In Counterfactual Mugging with a logical coin, a "stupid" agent that can't compute the outcome of the coinflip should agree to pay, and a "smart" agent that considers the coinflip as obvious as 1=1 should refuse to pay.

The problem is that, I see no reason why smart agent should refuse to pay. Both stupid and smart agent know it as logical certainty that they just lost. There's no meaningful difference between being smart and stupid in this case, that I can see. Both however like to be offered such bets, where logical coin is flipped, so they pay.

I mean, we all agree that a "smart" agent, that refused to pay here, would receive $0 if Omega flipped logical coin of asking if 1st digit of pi was an odd number, while "stupid" agent would get $1,000,000.

[-]cousin_it12y20

Note that there's no prior over Omega saying that it's equally likely to designate 1=1 or 1≠1 as heads. There's only one Omega, and with that Omega you want to behave a certain way. And with the Omega that designates "the trillionth digit of pi is even" as heads, you want to behave differently.

[-]wedrifid12y40

And with the Omega that designates "the trillionth digit of pi is even" as heads, you want to behave differently.

Specifically, you want to bet on 'heads'. The trillionth digit of pi is a two.

I think we need to find a trickier logical uncertainty as a default example. There is a (mildly) interesting difference between logical uncertainties that we could easily look up or calculate like "Is 1,033 a prime?" or "is the trillionth digit of pi even?" and logical uncertainties that can not be plausibly looked up. Both types of uncertainty are sometimes relevant but often we want a 'logical coin' that isn't easily cheated.

[-]Jonii12y20

After asking about this on #LW irc channel, I take back my initial objection, but I still find this entire concept of logical uncertainty kinda suspicious.

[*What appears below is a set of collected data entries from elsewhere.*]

theorem readingPayload_eq_none {es : List Event} (h : ∀ f adc e wMant wExp, .reading f adc e wMant wExp ∉ es) :
    readingPayload es = none := by
  induction es with
  | nil => rfl
  | cons e es ih =>
    have ih := ih fun f adc ex wMant wExp hmem => h f adc ex wMant wExp (.tail _ hmem)
    cases e with
    | reading f adc ex wMant wExp => exact absurd (.head _) (h f adc ex wMant wExp)
    | ready | mismatch | stale => exact ih

theorem noReadingPorts_of_no_reading {s : State} (hr : (portsOf s).evReading = false) : NoReadingPorts (portsOf s) := by
  have hnone : readingPayload s.events = none := readingPayload_eq_none fun f adc e wMant wExp he =>
    absurd ((evReading_iff s).2 ⟨f, adc, e, wMant, wExp, he⟩) (by simp [hr])
  simp [NoReadingPorts, portsOf, hnone]

/-! ### The ports with one event -/

/-- The strobes are functions of the event list alone. -/
theorem strobesOf_eq {s : State} {es : List Event} (h : s.events = es) : strobesOf (portsOf s) =
    (es.any (·.code == 0), es.any (·.code == 1), es.any (·.code == 2), es.any (·.code == 3)) := by
  subst h; rfl

/-- With neither strobe of a reported frame set no payload port is valid. -/
theorem noPorts_of_strobes {s : State} {r st : Bool} (h : strobesOf (portsOf s) = (r, false, false, st)) :
    strobesOf (portsOf s) = (r, false, false, st) ∧ NoFramePorts (portsOf s) ∧ NoReadingPorts (portsOf s) := by
  have hr : (portsOf s).evReading = false := congrArg (·.2.1) h
  have hm : (portsOf s).evMismatch = false := congrArg (·.2.2.1) h
  exact ⟨h, noFramePorts_of_no_report hr hm, noReadingPorts_of_no_reading hr⟩

/-- The ports of a reported frame. -/
theorem framePorts_of_report {s : State} {f : Frame} (h : s.events.findSome? Event.frame = some f) :
    (∃ w, (portsOf s).frame = some w ∧ LaidOut f w) ∧
      ∃ cs : Byte, (portsOf s).csum = some cs ∧ cs.toNat = byteSum f % 256 :=
  ⟨⟨frameWord f, by simp [portsOf, h], laidOut_frameWord f⟩,
    ⟨checksumOf f, by simp [portsOf, h], checksumOf_toNat_byteSum f⟩⟩

/-- The ports of a reading. -/
theorem readingPorts_of_reading {s : State} {f : Frame} (h : s.events = [readingOf s.cfg f]) :
    (∃ a : BitVec 16, (portsOf s).adc = some a ∧ a.toNat = 256 * f[4].toNat + f[5].toNat) ∧
      (portsOf s).exp = some f[6] ∧
      (∃ m, (portsOf s).wMant = some m ∧ m = s.cfg.vref * (256 * f[4].toNat + f[5].toNat) ∧
        m < 2 ^ (16 + Nat.size s.cfg.vref)) ∧
      ∃ w : BitVec 9, (portsOf s).wExp = some w ∧ w.toInt = f[6].toInt - 15 := by
  have hp : readingPayload s.events = some (adcOf f, exponentOf f, s.cfg.vref * adcOf f, exponentOf f - 15) := by
    rw [h]; rfl
  refine ⟨⟨BitVec.ofNat 16 (adcOf f), by simp [portsOf, hp], Nat.mod_eq_of_lt (adcOf_lt f)⟩,
    by simp [portsOf, hp, exponentOf], ⟨s.cfg.vref * adcOf f, by simp [portsOf, hp], rfl, mantissa_lt _ f⟩,
    ⟨BitVec.ofInt 9 (exponentOf f - 15), by simp [portsOf, hp], scale_toInt f⟩⟩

Basically, if I'm understanding this correctly, Omega is simulating an alternate reality which is exactly like ours, and where the only difference is that Omega says something like "I just checked if 0=0, and turns out it's not. If it was, I would've given you moneyzzz(iff you would give me moneyzzz in this kind of situation), but now that 0!=0, I must ask you for $100." Then the agent notices, in that hypothetical situation, that actually 0=0, so actually Omega is lying, so he is in hypothetical, and thus he can freely give moneyzzz away to help to real you. Then, because some agents can't tell for all possible logical coins if they are lied to or not, they might have to pay real moneyzzz, while sufficiently intelligent agents might be able to cheat the system if they are able to notice if they are lied to about the state of the logical coin.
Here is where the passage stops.